Vampyr

VAMPYR - Vampyr (1932)

País: Alemania

Año: 1932

Duración: 68 minutos

Director: Carl Theodor Dreyer

Elenco: Julian West, Sybille Schmitz, Henriette Gérard, Jan Hieronimko, Maurice Schutz, Rena Mandel.

Género: Terror, Fantástico, Drama

Era ya necesario realizar una crítica a una obra de uno de los cineastas más influyentes y fascinantes de la Historia del séptimo arte, cuya trayectoria cinematográfica ha sido tan extensa como paradójicamente escasa en obras, míticas sin duda. Sus grandes exigencias artísticas han provocado que el intervalo de filmación entre una y otra se alargue mucho más de lo usual en un cineasta, principalmente a partir del fracaso del film que hoy me ocupa comentar hasta su obra cumbre y su testamento cinematográfico Gertrud (1964). Cineasta que ha experimentado una evolución formal y estilística, desde la intrincada conjugación visual y la experimentación narrativa hasta la austeridad tanto visual como narrativa no exenta sin embargo (como sucede en El silencio de un hombre de Melville) de una belleza asombrosa.

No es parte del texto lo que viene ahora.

-- ==== Sys2Proof/Machine/Servo.lean ====
section
/-! DEFINITION. Machine/Servo.lean: the scan servos (R212 to R231): samples, control laws, hand-overs, marks, lock, crossings,
azimuth codes, and their commands. -/

namespace Sys2Proof.Machine

/-- sat16 of R216. -/
def sat16 (v : Int) : Int := clamp (-32768) 32767 v

/-- Servos and timing ports run in every state but RESET, BOOT and FROZEN (R37, R213). -/
def servosRun (s : State) : Bool := !(s.desk.st == 0 || s.desk.st == 1 || s.desk.st == 7)

/-- The polygon servo. -/
def polyNo (s : State) : Nat := par0 s pPolyServo

/-! ### Targets (R182, R228) -/

/-- A new target reaches a servo (R228): it acts at the next sample (R215), and the later of two replaces the earlier. -/
def handTarget (n : Nat) (v : Int) (s : State) : State := setServo s n { servo s n with due := some v }

/-- Hands a line's elevation to the elevation servo unless it is 0x8000 (R182). -/
def handElev (l : Nat) (s : State) : State :=
  let g := par0 s pEmitGalvoServo
  let v := lineElev s.par.inForce.itin l
  if g < 4 ∧ v ≠ 0x8000 then handTarget g (sgn 16 v) s else s

/-! ### Phases and azimuth (R222 to R224, R227) -/

/-- Revolution phase Θ of a servo at a device tick (R222). -/
def theta (s : State) (n tick : Nat) : Nat := phaseOf (servo s n).marks tick

/-- Θ′ of R223 by a set's facet origin. -/
def thetaP (origin th : Nat) : Nat := (th + 2 ^ 32 - origin % 2 ^ 32) % 2 ^ 32

/-- The facet index of R223. -/
def facetOf (f origin th : Nat) : Nat := thetaP origin th * f / 2 ^ 32

/-- The azimuth code of R224 from a phase. -/
def azCode (f origin azOrigin span th : Nat) : Nat :=
  let phi := thetaP origin th * f % 2 ^ 32
  let d := (phi + 2 ^ 32 - azOrigin % 2 ^ 32) % 2 ^ 32
  if d < span then min 0xFFFF ((2 * d * 65536 + span) / (2 * span)) else 0xFFFF

/-- The azimuth code at a device tick under the set a generation names (R224). -/
def azimuthAt (s : State) (gen tick : Nat) : Nat :=
  azCode (par0 s pPolyFacets) (gPar s gen pPolyFacetOrigin 0) (gPar s gen pAzOrigin 0) (gPar s gen pAzSpan 0) (theta s (polyNo s) tick)

/-- The smallest D whose azimuth code reaches a start angle (R224, R227). -/
def angleD (angle span : Nat) : Nat := if angle = 0 then 0 else cdiv ((2 * angle - 1) * span) 131072

/-- The coarse cycle at which a facet's crossing of the pending start angle falls, counted `rev` revolutions after a mark,
with Θ extrapolated (R227). Log entry 36 (DEDUCED). -/
def crossing (s : State) (angle facet ta tm rev : Nat) : Nat :=
  let f := max 1 (par0 s pPolyFacets)
  let phi := (par0 s pAzOrigin + angleD angle (par0 s pAzSpan)) % 2 ^ 32
  let th := (cdiv (facet * 2 ^ 32 + phi) f + par0 s pPolyFacetOrigin) % 2 ^ 32
  (ta + rev * tm + cdiv (th * tm) (2 ^ 32)) / 64

/-- The tick at which a facet's passage begins that has its crossing of the pending angle in coarse cycle `c`. -/
def passStart (s : State) (angle tm c : Nat) : Nat :=
  let phi := (par0 s pAzOrigin + angleD angle (par0 s pAzSpan)) % 2 ^ 32
  c * 64 - phi * tm / (2 ^ 32 * max 1 (par0 s pPolyFacets))

/-- Whether a handed instant is of the passage whose line-start event was raised last: the same facet, within half a revolution
(R227). -/
def samePass (s : State) (h : Handed) : Bool :=
  match s.srv.poly.lastLs with
  | some (f, q) => f == h.facet && decide (2 * ((h.start : Int) - q).natAbs < h.tm)
  | none => false

/-- The line-start instants of the next 2 µs as computed now (R227): locked, T_m held, an angle pending, and nothing that they are
computed from changed in the 2 µs before each. Log entry 36 (DEDUCED). -/
def computedNow (s : State) : List Handed :=
  let p := s.srv.poly
  let m := (servo s (polyNo s)).marks
  match p.angle, m.ta, m.tm with
  | some a, some ta, some tm =>
    if p.locked = false then []
    else ((List.range (par0 s pPolyFacets)).flatMap (fun f => [0, 1].map (fun r =>
        let c := crossing s a f ta tm r
        ({ facet := f, at_ := c, start := passStart s a tm c, tm := tm } : Handed)))).filter (fun h =>
      decide (coarse s ≤ h.at_) && decide (h.at_ ≤ coarse s + 4000) && decide (p.since + 2 * tUs ≤ h.at_ * 64))
  | _, _, _ => []

/-- The line-start instants handed to the T domain and not past: those computed now, and those handed before the last change of what
they are computed from, which stand (R227). -/
def handedNow (s : State) : List Handed := (s.srv.poly.handed.filter (fun h => decide (coarse s ≤ h.at_))) ++ computedNow s

/-- Something changes that line-start instants are computed from, the mark, the lock, the start angle or the set: what has been handed
stands, and nothing new is handed for 2 µs (R227). -/
def polyChange (s : State) : State := { s with srv.poly.handed := handedNow s, srv.poly.since := s.dev }

/-- The handed instant of a facet in a coarse cycle, of a passage that has had no event yet (R227). -/
def handedAt (s : State) (facet c : Nat) : Option Handed :=
  (handedNow s).find? (fun h => h.facet == facet && h.at_ == c && !samePass s h)

/-- Whether a line-start instant handed for the facet falls in this coarse cycle (R227); answers where its passage begins. -/
def handedPass (s : State) (facet : Nat) : Option Nat := (handedAt s facet (coarse s)).map (·.start)

/-- Whether a line-start instant handed for the facet falls in this coarse cycle (R227). -/
def lineHanded (s : State) (facet : Nat) : Bool := (handedPass s facet).isSome

/-- The facet's passage has had its line-start event (R227). -/
def passUsed (facet : Nat) (s : State) : State :=
  { s with srv.poly.lastLs := some (facet, (handedPass s facet).getD s.dev) }

/-- The scheduler gives the servo the start angle of the next line (R182). -/
def giveAngle (a : Nat) (s : State) : State :=
  let s := polyChange s
  { s with srv.poly.angle := some a, srv.poly.lateLog := false }

/-- Whether the elevation servo lets a line start (R229). -/
def elevSettled (s : State) : Bool :=
  let g := par0 s pEmitGalvoServo
  decide (4 ≤ g) || ((servo s g).settled && (servo s g).due.isNone)

/-- A crossing missed because the elevation servo is not settled is logged once per line (R229). -/
def settleLate (s : State) : State :=
  if s.srv.poly.lateLog then s
  else
    let g := par0 s pEmitGalvoServo
    let v := servo s g
    logEv 0x0604 (le 1 g ++ le 2 (min 65535 (v.x - v.target).natAbs) ++ le 4 s.sch.frameNo.val.toNat) { s with srv.poly.lateLog := true }

/-! ### Marks (R222, R225) -/

/-- A mark stamp reaches a servo; the polygon servo refreshes its phase error and logs an early mark (R222, R225). -/
def servoMark (n stamp : Nat) (s : State) : State :=
  let v := servo s n
  match markAccept v.marks stamp with
  | none => if n = polyNo s then logEv 0x0606 (le 1 n ++ le 1 2) s else s
  | some m =>
    let e := match m.tm with | some tm => phaseError s stamp tm | none => v.ePhase
    let s := if n = polyNo s then polyChange s else s
    setServo s n { v with marks := m, ePhase := e }

/-- A port's stamp reaches every servo that takes its marks from it (R212, R234). -/
def marksOf (port stamp : Nat) (s : State) : State :=
  ((List.range 4).filter (fun n => (servo s n).port == port)).foldl (fun s n => servoMark n stamp s) s

/-- No mark for 1.5 × T_m (R222). -/
def markMissing (s : State) : State :=
  let n := polyNo s
  let v := servo s n
  match v.marks.ta, v.marks.tm with
  | some a, some p =>
    if v.marks.missing = true ∨ servosRun s = false ∨ 2 * (s.dev - a) < 3 * p then s
    else logEv 0x0606 (le 1 n ++ le 1 1) { setServo s n { v with marks.missing := true } with srv.poly.fault := true }
  | _, _ => s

Esta obra, filmada en 1932, supuso un gran fracaso que condenó a Dreyer a no filmar durante doce años hasta su obra Dies Irae, clásico fundamental. Sin embargo, supone una de las obras más arriesgadas, inquietantes y experimentales en la carrera de este legendario cineasta y en la Historia del cine de terror. Se trata de un film fascinante, subyugante y dramático a causa de la asociación entre una portentosa fuerza visual y la simbiosis entre lirismo, onirismo y terror (tanto sobrenatural como psicológico). Obra que aprecié en 2012 y vista de nuevo el presente año, con un deleite inmensamente más elevado que en tiempos pretéritos, cautivándome de manera contundente.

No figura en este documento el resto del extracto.